9.1.2. L'occupation, l'idéal de vie

Notre deuxième postulat énonce qu'une personne qui ne s'occupe pas ou qui n'a pas un certain idéal de vie risque d'être atteinte de détresse et même de pensées suicidaires.

En 1996, Francine Dubois (1996) peut affirmer être en partie prémunie contre la maladie mentale. Elle se tient occupée et, grâce à des parents conciliants, elle réussit à renouer les fils d'une trame décousue. Pour ce qui est de Jean Doyon (1988), il a rédigé le témoignage d'une dame qui s'en sort grâce au féminisme. Cette «passion qui l'anime» lui semble être «de petites étoiles que l'on voit frémir par un beau soir d'été». Quant à André Daigle (1999), il est demeuré inactif pendant plus de cinq ans.

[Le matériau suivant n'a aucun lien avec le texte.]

/-- The registers read, the register written and the value of the instructions that only compute. -/
def aluOf (s : State) (i : Instr) : Option (List (BitVec 4) × BitVec 4 × Word) :=
  match i with
  | .add a b c _ => some ([b, c], a, s.w b + s.w c)
  | .sub a b c _ => some ([b, c], a, s.w b - s.w c)
  | .and a b c _ => some ([b, c], a, s.w b &&& s.w c)
  | .or a b c _ => some ([b, c], a, s.w b ||| s.w c)
  | .xor a b c _ => some ([b, c], a, s.w b ^^^ s.w c)
  | .andn a b c _ => some ([b, c], a, s.w b &&& ~~~(s.w c))
  | .shl a b c _ => some ([b, c], a, s.w b <<< ((s.w c).toNat % 64))
  | .shr a b c _ => some ([b, c], a, s.w b >>> ((s.w c).toNat % 64))
  | .sar a b c _ => some ([b, c], a, (s.w b).sshiftRight ((s.w c).toNat % 64))
  | .rol a b c _ => some ([b, c], a, (s.w b).rotateLeft ((s.w c).toNat % 64))
  | .min a b c _ => some ([b, c], a, lower (s.w b) (s.w c))
  | .max a b c _ => some ([b, c], a, upper (s.w b) (s.w c))
  | .minN a b c _ => some ([b, c], a, lowerN (s.w b) (s.w c))
  | .maxN a b c _ => some ([b, c], a, upperN (s.w b) (s.w c))
  | .slt a b c _ => some ([b, c], a, truth ((s.w b).toInt < (s.w c).toInt))
  | .sltN a b c _ => some ([b, c], a, truth ((s.w b).toNat < (s.w c).toNat))
  | .seq a b c _ => some ([b, c], a, truth (s.w b = s.w c))
  | .mul a b c _ => some ([b, c], a, s.w b * s.w c)
  | .mulh a b c _ => some ([b, c], a, BitVec.ofInt 64 ((s.w b).toInt * (s.w c).toInt / 2 ^ 64))
  | .mulhN a b c _ => some ([b, c], a, BitVec.ofNat 64 ((s.w b).toNat * (s.w c).toNat / 2 ^ 64))
  | .div a b c _ => some ([b, c], a, if s.w c = 0 then BitVec.allOnes 64 else (s.w b).sdiv (s.w c))
  | .divN a b c _ => some ([b, c], a, if s.w c = 0 then BitVec.allOnes 64 else s.w b / s.w c)
  | .rem a b c _ => some ([b, c], a, if s.w c = 0 then s.w b else (s.w b).srem (s.w c))
  | .remN a b c _ => some ([b, c], a, if s.w c = 0 then s.w b else s.w b % s.w c)
  | .adds a b c _ => some ([b, c], a, clampWord ((s.w b).toInt + (s.w c).toInt))
  | .subs a b c _ => some ([b, c], a, clampWord ((s.w b).toInt - (s.w c).toInt))
  | .clz a b _ _ => some ([b], a, clz (s.w b))
  | .ctz a b _ _ => some ([b], a, ctz (s.w b))
  | .popc a b _ _ => some ([b], a, popc (s.w b))
  | .brev a b _ _ => some ([b], a, brev (s.w b))
  | .bswap a b _ _ => some ([b], a, bswap (s.w b))
  | .addi a b _ imm => some ([b], a, s.w b + imm.signExtend 64)
  | .andi a b _ imm => some ([b], a, s.w b &&& imm.signExtend 64)
  | .ori a b _ imm => some ([b], a, s.w b ||| imm.signExtend 64)
  | .xori a b _ imm => some ([b], a, s.w b ^^^ imm.signExtend 64)
  | .shli a b _ imm => some ([b], a, s.w b <<< (imm.toNat % 64))
  | .shri a b _ imm => some ([b], a, s.w b >>> (imm.toNat % 64))
  | .sari a b _ imm => some ([b], a, (s.w b).sshiftRight (imm.toNat % 64))
  | .roli a b _ imm => some ([b], a, (s.w b).rotateLeft (imm.toNat % 64))
  | .muli a b _ imm => some ([b], a, s.w b * imm.signExtend 64)
  | .slti a b _ imm => some ([b], a, truth ((s.w b).toInt < imm.toInt))
  | .sltiN a b _ imm => some ([b], a, truth ((s.w b).toNat < (imm.signExtend 64).toNat))
  | .seqi a b _ imm => some ([b], a, truth (s.w b = imm.signExtend 64))
  | .li a _ _ imm => some ([], a, imm.signExtend 64)
  | .liz a _ _ imm => some ([], a, imm.setWidth 64)
  | .lih a _ _ imm => some ([a], a, toWord (imm.toNat * 2 ^ 32 + (s.w a).toNat % 2 ^ 32))
  | .la a _ _ imm => some ([], a, s.cx.issuePc + imm.signExtend 64)
  | .mov a b => some ([b], a, s.w b)
  | .sel a b c imm =>
    some ([b, c, imm.setWidth 4], a, if s.w (imm.setWidth 4) = 0 then s.w c else s.w b)
  | .selz a b c imm =>
    some ([b, c, imm.setWidth 4], a, if s.w (imm.setWidth 4) = 0 then s.w b else s.w c)
  | .wpget a _ _ _ => some ([], a, toWord s.cx.wp)
  | .wfld a b _ imm =>
    some ([b], a, toWord (bitsOf (s.w b).toNat (widLo (s.cx.get 0x014).toNat imm.toNat)
      (widW (s.cx.get 0x014).toNat (imm.toNat - 1))))
  | _ => none

/-- Transfers of control: the registers read, whether the branch is taken, its target, and whether it links (06 R133, R134, 03 R76). -/
def jumpOf (s : State) (i : Instr) : Option (List (BitVec 4) × Bool × Word × Bool) :=
  match i with
  | .jr a _ _ _ => some ([a], true, s.w a, false)
  | .callr a _ _ _ => some ([a], true, s.w a, true)
  | .b _ _ d k => some ([], true, target s.cx.pc d k, false)
  | .call _ _ d k => some ([], true, target s.cx.pc d k, true)
  | .bz a _ d k => some ([a], decide (s.w a = 0), target s.cx.pc d k, false)
  | .bnz a _ d k => some ([a], decide (s.w a ≠ 0), target s.cx.pc d k, false)
  | .blt a b d k => some ([a, b], decide ((s.w a).toInt < (s.w b).toInt), target s.cx.pc d k, false)
  | .bge a b d k => some ([a, b], decide ((s.w b).toInt ≤ (s.w a).toInt), target s.cx.pc d k, false)
  | .bltN a b d k => some ([a, b], decide ((s.w a).toNat < (s.w b).toNat), target s.cx.pc d k, false)
  | .bgeN a b d k => some ([a, b], decide ((s.w b).toNat ≤ (s.w a).toNat), target s.cx.pc d k, false)
  | _ => none

/-! ## What the memory instructions do (08 R169 to R177) -/

/-- A load, store, atomic or reduction: registers read, bytes, address, what it does to the bytes, scope, acquire, release. -/
structure MemForm where
  regs : List (BitVec 4)
  n : Nat
  addr : Word
  scope : Nat
  acq : Bool
  rel : Bool
  es : List Elem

Aujourd'hui, écrit-il, je suis prêt à passer à autre chose. J'ai envie d'avoir un travail régulier, de gagner ma vie, d'en avoir une normale». Ghislain Malo (1999, op. cit.) dont nous avons déjà parlé a souffert au point d'être venu bien près du meurtre. Il témoigne qu'il a trouvé un sens à sa vie : son intérêt pour l'art, en particulier l'art littéraire et l'art cinématographique. D'ailleurs il a débuté des études en cinéma.

Margot Lamarche (1994, op. cit.) retient encore notre attention. Sa passion pour l'enseignement de la musique lui a permis de traverser «des heures magiques». Elle a aussi beaucoup aimé l'écriture qui lui «permet de cibler et d'atteindre, parfois avec bonheur, une dimension qui n'est que beauté, pureté, grâce et luminescence.» Un fait nous semble important, sinon crucial ; il faut avoir un but. Margot Lamarche nous montre qu'avec le piano, la musique et la poésie, elle a su se donner des remparts solides contre la détresse.

Vivre avec un but peut nous sauver. Toutefois, il s'en trouve pour affirmer, et ils ont aussi raison, au moins partiellement, que vivre au jour le jour est thérapeutique. C'est possible, car les symptômes de la maladie mentale peuvent s'atténuer. Cela se fait progressivement. Pour une personne souffrant de maladie mentale, il s'agira parfois de réussir une journée à la fois, sans trop penser au lendemain.